St. Eugenia's Parish was established in 1837 and is the oldest Catholic parish in Sweden since the reformation; as of 2010 it has approximately 9,000 members. Services are held in Swedish, English, Polish and Arabic. The operation of the church and pastoral care of the parish is overseen by Jesuits.

== History ==
In 1783, when king Gustav III gave foreign Catholics religious freedom in Sweden, a provisional chapel was established in the City Hall, then located on Södermalm where the Stockholm City Museum is now located, close to present day Slussen. From there, the small parish was able to move into a church of its own in 1837. This second building, located on Norra Smedjegatan in the Norrmalm quarter, was the first Catholic church established after the Reformation. When in 1860 religious freedom was officially introduced for all citizens, the Jesuit order established a first community in Sweden and was put in charge of St. Eugenia's pastoral services.

In the 1950s, the municipal council decided to remodel Stockholm's inner city. The church thus was demolished and the parish had to manage with several provisional accommodations. In 1962 the municipality offered the property at Kungsträdgården 12, its present location, to the parish.

== Architecture ==
Today's church, consecrated in 1982, is integrated in an historic palace and courtyard erected in 1887. Since the religious building itself is hidden completely behind the neo-Renaissance façade of the former dwelling house, it is hardly visible as a church from outside. Just a small, gilded cross above the principal entry gives the impression that there is a church inside.
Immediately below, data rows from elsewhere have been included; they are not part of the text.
-- ==== Sys2Proof/Machine/Linear.lean ====
section
/-!
DEFINITION. The linear algebra of a Serge solve (spec/13_serge_solver.md R303, R304, R308, R309, R312): sums of products in FP64,
the LDLᵀ factorisation in index order, the solution of a factored system, entries of an inverse, and the Schur complement. A
unit performs fused multiply-adds (R292) in a fixed order that no rule states, so the order of every sum is open.
-/

namespace Sys2Proof.Machine

open Sys2Proof

/-- a × b + c, rounded once (R292, R308). -/
def srgFma (a b c : F64) : F64 :=
  BitVec.ofNat 64 (match ((f64Num a).mul (f64Num b)).bind (fun p => p.add (f64Num c)) with
    | some x => srgR.encode 11 52 x
    | none => Rounding.quietNaN 11 52)

/-- The terms of a sum in the order in which a unit takes them. -/
def srgOrder {α : Type} : (fuel : Nat) → List α → List α
  | 0, xs => xs
  | n + 1, xs =>
    let t := Rounding.takeAt (Config.sumPick .serge xs.length 0 % xs.length) xs
    match t.1 with
    | some x => x :: srgOrder n t.2
    | none => []

/-- A number with products added to it. -/
def srgSum (start : F64) (terms : List (F64 × F64)) : F64 :=
  (srgOrder terms.length terms).foldl (fun s t => srgFma t.1 t.2 s) start

/-- The product of two vectors. -/
def srgDot (a b : List F64) : F64 := srgSum 0 (a.zip b)

/-- An entry of a matrix held by its rows. -/
def mat (a : List (List F64)) (i j : Nat) : F64 := (a.getD i []).getD j 0

/-- A matrix times a vector. -/
def matVec (a : List (List F64)) (v : List F64) : List F64 := a.map (fun r => srgDot r v)

/-- One column of a factor: its pivot, and the column of L with its 1. -/
structure LdlCol where
  pivot : F64
  col : List F64
  deriving DecidableEq, Repr

/-- Column j of the factor of a symmetric matrix, from the columns before it. -/
def ldlCol (a : List (List F64)) (j : Nat) (cs : List LdlCol) : LdlCol :=
  let part (i : Nat) : List (F64 × F64) := cs.map (fun c => (Rounding.neg64 (srgR.mul64 (c.col.getD i 0) c.pivot), c.col.getD j 0))
  let d := srgSum (mat a j j) (part j)
  { pivot := d,
    col := (List.range a.length).map (fun i =>
      if i < j then 0 else if i = j then one64 else srgR.div64 (srgSum (mat a i j) (part i)) d) }

/-- LDLᵀ of a symmetric matrix, column by column in index order (R299, R303). -/
def ldlt (a : List (List F64)) : List LdlCol :=
  (List.range a.length).foldl (fun cs j => cs ++ [ldlCol a j cs]) []

/-- L y = b. -/
def ldlForward (f : List LdlCol) (b : List F64) : List F64 :=
  (List.range b.length).foldl (fun y i =>
    y ++ [srgSum (b.getD i 0) (y.zipIdx.map (fun e => (Rounding.neg64 ((f.map (·.col)).getD e.2 [] |>.getD i 0), e.1)))]) []

/-- Lᵀ x = z: the last row first, in front of the values already found. -/
def ldlBackward (f : List LdlCol) (z : List F64) : List F64 :=
  (f.zip z).foldr (fun e x =>
    let below := e.1.col.drop (z.length - x.length)
    srgSum e.2 ((below.zip x).map (fun p => (Rounding.neg64 p.1, p.2))) :: x) []

/-- The solution of a factored system. -/
def ldlSolve (f : List LdlCol) (b : List F64) : List F64 :=
  ldlBackward f (List.zipWith (fun y c => srgR.div64 y c.pivot) (ldlForward f b) f)

/-- A column of the inverse of a factored matrix, from which selected inversion takes its entries (R312, R316). -/
def ldlInverse (f : List LdlCol) (j : Nat) : List F64 :=
  ldlSolve f ((List.range f.length).map (fun i => if i = j then one64 else 0))

/-- What is left of a matrix and a vector when the first n scalars are eliminated (the Schur complement, R309). -/
def schur (n : Nat) (h : List (List F64)) (g : List F64) : List (List F64) × List F64 :=
  let cs := (List.range n).foldl (fun cs j => cs ++ [ldlCol h j cs]) []
  let y := (List.range n).foldl (fun y i =>
    y ++ [srgSum (g.getD i 0) ((y.zip cs).map (fun e => (Rounding.neg64 (e.2.col.getD i 0), e.1)))]) ([] : List F64)
  let rest := (List.range (h.length - n)).map (· + n)
  (rest.map (fun i => rest.map (fun j =>
     srgSum (mat h i j) (cs.map (fun c => (Rounding.neg64 (srgR.mul64 (c.col.getD i 0) c.pivot), c.col.getD j 0))))),
   rest.map (fun i => srgSum (g.getD i 0) ((y.zip cs).map (fun e => (Rounding.neg64 (e.2.col.getD i 0), e.1)))))

end Sys2Proof.Machine
end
The building's interior is soberly designed in red brick. Several objects in the interior have been in use since the old church at Norra Smedjegatan, such as the water fonts and the neo-baroque baptismal font of porphyry from Älvdal, a gift from King Carl XIV Johan and Queen Désirée Clary in 1838. The tabernacle of Carraran marble was a gift to the old church from the Austrian Archduke Maximilian d'Este in 1842. Planted in the sanctuary floor, the monumental cross is carved of wood from the roof-beams of the predecessor church; it bears a figure of Christ from Dalecarlia dating back to the 13th century. The foundation stone, a gift from Pope Paul VI., is a marble block from the foundation of Saint Peter's Basilica in Rome. Separated by an adorned grille from the main liturgic space, a St. Mary's Chapel is kept open during the daytime for private visits.

==See also==
- List of Jesuit sites

== Bibliography ==
- Hornung, Peter: S:ta Eugenia katolska kyrka. Stockholm 1998.
- Lind, Manne: Norra Smedjegatan: De sista åren. Stockholm 1970.
- Wehner, Richard (ed.): S:ta Eugenia Kyrka 1837-1937. Bidrag till Stockholms Katolska församlings historia. Uppsala 1937.
- Werner, Yvonne Maria: Världsvid men främmande: den katolska kyrkan i Sverige 1873-1929. Uppsala 1996.